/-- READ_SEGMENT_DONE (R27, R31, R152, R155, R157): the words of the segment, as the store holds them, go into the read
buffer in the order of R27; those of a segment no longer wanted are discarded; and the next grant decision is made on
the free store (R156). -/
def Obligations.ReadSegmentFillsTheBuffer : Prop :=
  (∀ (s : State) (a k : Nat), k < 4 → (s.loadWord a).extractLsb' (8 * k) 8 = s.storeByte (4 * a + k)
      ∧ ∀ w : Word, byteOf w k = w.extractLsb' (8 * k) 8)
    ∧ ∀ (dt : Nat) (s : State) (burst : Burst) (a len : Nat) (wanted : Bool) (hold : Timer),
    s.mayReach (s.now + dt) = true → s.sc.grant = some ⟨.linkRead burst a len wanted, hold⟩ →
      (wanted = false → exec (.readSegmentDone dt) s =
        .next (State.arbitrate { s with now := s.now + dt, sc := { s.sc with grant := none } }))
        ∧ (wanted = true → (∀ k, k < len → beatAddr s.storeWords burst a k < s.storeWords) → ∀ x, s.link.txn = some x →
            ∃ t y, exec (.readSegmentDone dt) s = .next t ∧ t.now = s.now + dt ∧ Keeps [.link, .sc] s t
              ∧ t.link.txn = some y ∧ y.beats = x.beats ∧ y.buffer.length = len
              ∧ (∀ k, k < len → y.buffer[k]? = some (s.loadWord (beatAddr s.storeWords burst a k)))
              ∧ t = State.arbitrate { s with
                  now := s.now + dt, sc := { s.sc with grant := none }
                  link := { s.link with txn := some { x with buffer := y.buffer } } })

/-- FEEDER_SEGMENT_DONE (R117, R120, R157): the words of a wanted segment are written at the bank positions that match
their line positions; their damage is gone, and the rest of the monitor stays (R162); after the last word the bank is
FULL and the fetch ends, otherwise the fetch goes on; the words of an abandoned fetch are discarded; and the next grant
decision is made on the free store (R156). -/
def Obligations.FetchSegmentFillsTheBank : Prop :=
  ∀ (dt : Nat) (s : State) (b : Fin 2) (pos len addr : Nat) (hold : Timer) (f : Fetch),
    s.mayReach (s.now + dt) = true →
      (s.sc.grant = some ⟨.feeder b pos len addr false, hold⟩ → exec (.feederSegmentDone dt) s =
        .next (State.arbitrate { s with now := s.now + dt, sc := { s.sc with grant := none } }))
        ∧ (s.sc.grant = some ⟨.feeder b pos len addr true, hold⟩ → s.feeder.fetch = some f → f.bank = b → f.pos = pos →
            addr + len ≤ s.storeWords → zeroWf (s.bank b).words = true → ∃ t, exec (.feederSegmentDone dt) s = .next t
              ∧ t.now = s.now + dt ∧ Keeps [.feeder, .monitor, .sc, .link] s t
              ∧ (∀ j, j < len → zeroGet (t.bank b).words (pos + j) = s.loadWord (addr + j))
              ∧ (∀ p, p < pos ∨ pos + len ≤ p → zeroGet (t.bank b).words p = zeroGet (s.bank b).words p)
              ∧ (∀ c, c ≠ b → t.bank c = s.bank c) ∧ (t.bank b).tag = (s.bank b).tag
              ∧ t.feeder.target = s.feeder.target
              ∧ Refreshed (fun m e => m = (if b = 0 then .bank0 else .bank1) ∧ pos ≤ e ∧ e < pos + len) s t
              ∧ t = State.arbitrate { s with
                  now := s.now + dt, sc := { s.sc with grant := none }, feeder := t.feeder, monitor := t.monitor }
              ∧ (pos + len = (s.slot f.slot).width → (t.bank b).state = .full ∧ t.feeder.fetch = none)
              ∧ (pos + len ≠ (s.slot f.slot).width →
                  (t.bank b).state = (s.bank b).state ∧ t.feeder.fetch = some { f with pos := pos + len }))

--

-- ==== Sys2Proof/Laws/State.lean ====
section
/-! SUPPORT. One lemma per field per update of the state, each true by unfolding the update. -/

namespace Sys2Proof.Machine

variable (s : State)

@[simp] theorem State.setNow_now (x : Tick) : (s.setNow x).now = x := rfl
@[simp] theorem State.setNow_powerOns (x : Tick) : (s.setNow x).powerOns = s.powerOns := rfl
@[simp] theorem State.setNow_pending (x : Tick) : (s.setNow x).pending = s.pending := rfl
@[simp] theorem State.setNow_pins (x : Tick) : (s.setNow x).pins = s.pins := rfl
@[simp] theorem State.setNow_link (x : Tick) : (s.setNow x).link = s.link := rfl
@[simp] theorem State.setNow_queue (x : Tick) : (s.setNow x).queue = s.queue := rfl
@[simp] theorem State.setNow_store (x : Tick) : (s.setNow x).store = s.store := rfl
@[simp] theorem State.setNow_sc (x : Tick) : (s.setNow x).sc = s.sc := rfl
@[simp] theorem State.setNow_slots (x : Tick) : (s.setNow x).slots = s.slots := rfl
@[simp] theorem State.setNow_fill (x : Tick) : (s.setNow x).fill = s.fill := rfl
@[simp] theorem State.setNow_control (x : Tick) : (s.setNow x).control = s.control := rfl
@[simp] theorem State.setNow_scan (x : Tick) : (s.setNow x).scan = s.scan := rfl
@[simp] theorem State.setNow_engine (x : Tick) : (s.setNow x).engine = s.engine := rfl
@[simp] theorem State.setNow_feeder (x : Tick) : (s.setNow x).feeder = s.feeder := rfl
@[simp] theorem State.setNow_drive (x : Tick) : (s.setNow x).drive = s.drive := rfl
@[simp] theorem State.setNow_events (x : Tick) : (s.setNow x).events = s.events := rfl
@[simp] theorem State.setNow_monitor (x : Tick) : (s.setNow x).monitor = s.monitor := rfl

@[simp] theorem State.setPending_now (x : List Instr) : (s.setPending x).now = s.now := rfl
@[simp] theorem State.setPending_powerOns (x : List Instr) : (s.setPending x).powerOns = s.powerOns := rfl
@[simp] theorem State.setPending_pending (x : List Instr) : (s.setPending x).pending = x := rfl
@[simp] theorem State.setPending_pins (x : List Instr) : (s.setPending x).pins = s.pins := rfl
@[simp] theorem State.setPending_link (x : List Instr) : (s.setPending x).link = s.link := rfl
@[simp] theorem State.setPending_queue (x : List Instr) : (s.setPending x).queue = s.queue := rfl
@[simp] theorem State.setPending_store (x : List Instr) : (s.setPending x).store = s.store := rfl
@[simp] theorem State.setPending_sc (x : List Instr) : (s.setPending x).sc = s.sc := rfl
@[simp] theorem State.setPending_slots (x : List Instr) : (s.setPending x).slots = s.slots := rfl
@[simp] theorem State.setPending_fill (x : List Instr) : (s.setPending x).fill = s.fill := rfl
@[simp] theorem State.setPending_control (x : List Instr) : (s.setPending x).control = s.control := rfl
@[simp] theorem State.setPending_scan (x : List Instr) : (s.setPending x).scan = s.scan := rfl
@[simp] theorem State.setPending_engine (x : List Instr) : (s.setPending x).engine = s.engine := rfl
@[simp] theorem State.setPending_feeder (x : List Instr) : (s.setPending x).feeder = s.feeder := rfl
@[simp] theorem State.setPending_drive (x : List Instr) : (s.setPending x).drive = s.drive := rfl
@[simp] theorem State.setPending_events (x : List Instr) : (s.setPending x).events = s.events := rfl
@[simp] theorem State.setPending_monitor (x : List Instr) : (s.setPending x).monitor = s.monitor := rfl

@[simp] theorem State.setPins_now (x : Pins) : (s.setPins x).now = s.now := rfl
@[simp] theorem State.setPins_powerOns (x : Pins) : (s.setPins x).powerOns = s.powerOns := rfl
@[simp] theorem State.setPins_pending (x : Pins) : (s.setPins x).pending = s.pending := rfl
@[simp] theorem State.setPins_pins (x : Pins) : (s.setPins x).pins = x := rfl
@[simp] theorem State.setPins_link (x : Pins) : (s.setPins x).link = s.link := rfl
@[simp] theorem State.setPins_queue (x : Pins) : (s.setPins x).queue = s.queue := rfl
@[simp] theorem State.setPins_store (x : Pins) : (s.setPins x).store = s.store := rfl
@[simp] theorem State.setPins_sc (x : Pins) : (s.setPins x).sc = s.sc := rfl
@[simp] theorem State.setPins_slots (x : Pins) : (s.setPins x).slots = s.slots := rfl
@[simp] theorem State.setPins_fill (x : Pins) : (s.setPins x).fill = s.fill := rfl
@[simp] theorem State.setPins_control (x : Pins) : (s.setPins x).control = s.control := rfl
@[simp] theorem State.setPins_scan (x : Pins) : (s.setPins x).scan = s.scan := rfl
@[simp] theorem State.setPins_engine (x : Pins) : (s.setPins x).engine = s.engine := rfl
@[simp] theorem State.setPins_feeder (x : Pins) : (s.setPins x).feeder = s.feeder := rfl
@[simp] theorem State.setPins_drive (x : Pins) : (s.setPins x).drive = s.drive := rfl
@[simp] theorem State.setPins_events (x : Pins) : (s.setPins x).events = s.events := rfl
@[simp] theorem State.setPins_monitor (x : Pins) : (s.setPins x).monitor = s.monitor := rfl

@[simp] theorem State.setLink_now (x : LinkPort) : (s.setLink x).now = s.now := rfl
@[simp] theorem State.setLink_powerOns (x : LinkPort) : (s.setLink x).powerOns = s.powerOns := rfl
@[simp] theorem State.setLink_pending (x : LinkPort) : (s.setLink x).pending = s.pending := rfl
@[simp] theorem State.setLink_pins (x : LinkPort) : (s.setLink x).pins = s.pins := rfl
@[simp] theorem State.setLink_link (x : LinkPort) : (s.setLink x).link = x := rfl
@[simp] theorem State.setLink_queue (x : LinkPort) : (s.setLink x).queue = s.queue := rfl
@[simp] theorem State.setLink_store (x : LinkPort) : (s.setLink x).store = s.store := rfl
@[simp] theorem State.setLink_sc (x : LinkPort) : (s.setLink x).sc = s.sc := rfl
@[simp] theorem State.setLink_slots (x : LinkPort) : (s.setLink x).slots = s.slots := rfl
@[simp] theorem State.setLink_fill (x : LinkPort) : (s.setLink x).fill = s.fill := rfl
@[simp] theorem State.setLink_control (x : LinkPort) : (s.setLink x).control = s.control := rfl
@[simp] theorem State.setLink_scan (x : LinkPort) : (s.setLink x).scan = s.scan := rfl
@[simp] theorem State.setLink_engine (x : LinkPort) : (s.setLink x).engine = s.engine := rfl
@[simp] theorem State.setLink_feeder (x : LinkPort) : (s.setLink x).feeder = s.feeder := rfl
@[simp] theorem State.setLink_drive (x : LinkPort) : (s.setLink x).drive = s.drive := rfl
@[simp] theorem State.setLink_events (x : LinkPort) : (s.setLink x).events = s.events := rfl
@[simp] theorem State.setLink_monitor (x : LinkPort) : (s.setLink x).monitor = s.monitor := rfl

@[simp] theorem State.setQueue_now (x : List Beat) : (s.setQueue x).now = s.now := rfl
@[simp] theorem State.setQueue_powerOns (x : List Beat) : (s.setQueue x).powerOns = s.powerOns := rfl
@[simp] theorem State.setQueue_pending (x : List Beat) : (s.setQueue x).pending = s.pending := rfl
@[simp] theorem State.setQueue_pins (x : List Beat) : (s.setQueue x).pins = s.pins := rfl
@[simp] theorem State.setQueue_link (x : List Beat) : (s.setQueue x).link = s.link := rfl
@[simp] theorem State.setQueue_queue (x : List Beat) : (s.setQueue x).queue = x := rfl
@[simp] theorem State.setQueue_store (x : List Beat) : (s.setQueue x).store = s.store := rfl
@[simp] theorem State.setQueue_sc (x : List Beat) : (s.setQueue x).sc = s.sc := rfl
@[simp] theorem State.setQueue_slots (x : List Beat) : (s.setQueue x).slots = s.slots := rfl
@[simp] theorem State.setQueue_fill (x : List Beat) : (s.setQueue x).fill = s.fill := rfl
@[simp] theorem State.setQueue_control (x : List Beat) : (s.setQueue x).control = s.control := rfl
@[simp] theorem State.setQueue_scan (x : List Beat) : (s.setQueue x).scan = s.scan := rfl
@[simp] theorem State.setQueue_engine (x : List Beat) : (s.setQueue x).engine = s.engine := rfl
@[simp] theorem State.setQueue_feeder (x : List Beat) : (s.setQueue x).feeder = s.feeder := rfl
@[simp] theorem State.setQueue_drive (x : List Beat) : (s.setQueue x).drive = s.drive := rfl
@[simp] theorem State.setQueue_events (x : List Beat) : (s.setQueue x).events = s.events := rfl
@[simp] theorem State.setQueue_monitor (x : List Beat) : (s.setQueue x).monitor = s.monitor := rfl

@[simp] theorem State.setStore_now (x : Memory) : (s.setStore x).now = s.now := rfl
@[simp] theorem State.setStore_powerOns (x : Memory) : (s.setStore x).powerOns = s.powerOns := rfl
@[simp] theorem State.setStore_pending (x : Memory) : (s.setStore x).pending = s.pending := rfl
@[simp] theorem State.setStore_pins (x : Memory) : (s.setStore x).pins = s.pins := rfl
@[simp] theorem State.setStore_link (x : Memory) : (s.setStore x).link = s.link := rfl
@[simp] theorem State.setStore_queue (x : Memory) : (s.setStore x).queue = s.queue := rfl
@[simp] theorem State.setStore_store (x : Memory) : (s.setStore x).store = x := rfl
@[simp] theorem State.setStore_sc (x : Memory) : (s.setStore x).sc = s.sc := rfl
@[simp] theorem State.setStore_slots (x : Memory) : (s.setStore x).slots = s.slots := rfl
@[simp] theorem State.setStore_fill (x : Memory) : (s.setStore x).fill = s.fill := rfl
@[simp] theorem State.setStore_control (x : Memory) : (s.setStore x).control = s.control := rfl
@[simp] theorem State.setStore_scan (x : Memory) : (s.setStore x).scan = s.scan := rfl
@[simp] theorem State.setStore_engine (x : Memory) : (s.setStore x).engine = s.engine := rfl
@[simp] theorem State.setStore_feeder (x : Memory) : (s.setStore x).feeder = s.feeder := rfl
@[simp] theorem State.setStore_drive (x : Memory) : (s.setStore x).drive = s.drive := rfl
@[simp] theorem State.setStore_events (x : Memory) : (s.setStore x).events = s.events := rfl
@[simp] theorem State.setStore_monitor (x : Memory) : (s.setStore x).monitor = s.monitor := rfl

* * *

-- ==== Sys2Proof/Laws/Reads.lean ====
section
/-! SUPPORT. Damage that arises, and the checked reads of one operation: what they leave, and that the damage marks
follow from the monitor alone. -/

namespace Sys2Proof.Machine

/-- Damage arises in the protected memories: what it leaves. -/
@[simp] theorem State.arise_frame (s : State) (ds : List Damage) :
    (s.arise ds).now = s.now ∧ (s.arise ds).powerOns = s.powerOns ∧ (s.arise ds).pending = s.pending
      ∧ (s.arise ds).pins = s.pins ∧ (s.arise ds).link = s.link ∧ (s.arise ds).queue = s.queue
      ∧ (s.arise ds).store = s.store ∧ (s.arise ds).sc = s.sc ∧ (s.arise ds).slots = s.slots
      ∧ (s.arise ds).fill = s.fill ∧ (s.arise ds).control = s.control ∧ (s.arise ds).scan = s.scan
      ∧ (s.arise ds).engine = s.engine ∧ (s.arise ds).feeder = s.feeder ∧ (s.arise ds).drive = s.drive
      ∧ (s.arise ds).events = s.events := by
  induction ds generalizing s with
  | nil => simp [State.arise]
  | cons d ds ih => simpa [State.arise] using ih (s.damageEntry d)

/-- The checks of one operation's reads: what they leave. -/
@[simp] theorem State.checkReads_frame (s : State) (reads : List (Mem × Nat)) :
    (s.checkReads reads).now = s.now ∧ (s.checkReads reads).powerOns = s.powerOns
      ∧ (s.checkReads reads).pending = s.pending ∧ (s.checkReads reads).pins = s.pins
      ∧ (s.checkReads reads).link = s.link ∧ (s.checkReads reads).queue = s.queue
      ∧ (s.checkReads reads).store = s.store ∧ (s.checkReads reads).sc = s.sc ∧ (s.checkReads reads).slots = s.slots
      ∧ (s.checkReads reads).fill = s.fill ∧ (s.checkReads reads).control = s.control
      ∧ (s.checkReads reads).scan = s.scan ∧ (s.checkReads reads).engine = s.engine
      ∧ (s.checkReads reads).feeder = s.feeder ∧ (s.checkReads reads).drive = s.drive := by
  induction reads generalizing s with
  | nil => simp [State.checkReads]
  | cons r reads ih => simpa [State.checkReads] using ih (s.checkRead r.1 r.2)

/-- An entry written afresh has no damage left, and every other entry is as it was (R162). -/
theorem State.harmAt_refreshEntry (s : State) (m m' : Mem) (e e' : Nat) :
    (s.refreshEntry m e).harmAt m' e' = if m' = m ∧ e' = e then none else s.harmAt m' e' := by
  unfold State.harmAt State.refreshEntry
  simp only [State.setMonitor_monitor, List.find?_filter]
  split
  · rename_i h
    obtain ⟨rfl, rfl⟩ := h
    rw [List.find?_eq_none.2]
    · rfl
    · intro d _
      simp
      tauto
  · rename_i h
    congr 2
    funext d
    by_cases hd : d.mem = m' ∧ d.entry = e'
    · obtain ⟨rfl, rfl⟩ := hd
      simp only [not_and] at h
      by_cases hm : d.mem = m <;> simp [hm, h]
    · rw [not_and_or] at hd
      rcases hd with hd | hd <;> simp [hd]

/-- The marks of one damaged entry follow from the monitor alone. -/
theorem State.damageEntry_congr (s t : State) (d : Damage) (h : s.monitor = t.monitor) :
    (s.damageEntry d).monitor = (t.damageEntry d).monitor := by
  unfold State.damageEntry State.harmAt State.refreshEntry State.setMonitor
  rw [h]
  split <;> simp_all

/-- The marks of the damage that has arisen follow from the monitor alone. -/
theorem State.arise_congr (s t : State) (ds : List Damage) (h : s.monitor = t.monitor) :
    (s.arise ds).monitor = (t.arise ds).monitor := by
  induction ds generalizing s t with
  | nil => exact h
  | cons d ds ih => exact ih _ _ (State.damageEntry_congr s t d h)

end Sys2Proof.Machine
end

| YOUR TASK |
For each line above that carries the word "extractLsb", copy it out.

| RESPONSE BELOW |
  (∀ (s : State) (a k : Nat), k < 4 → (s.loadWord a).extractLsb' (8 * k) 8 = s.storeByte (4 * a + k)
      ∧ ∀ w : Word, byteOf w k = w.extractLsb' (8 * k) 8)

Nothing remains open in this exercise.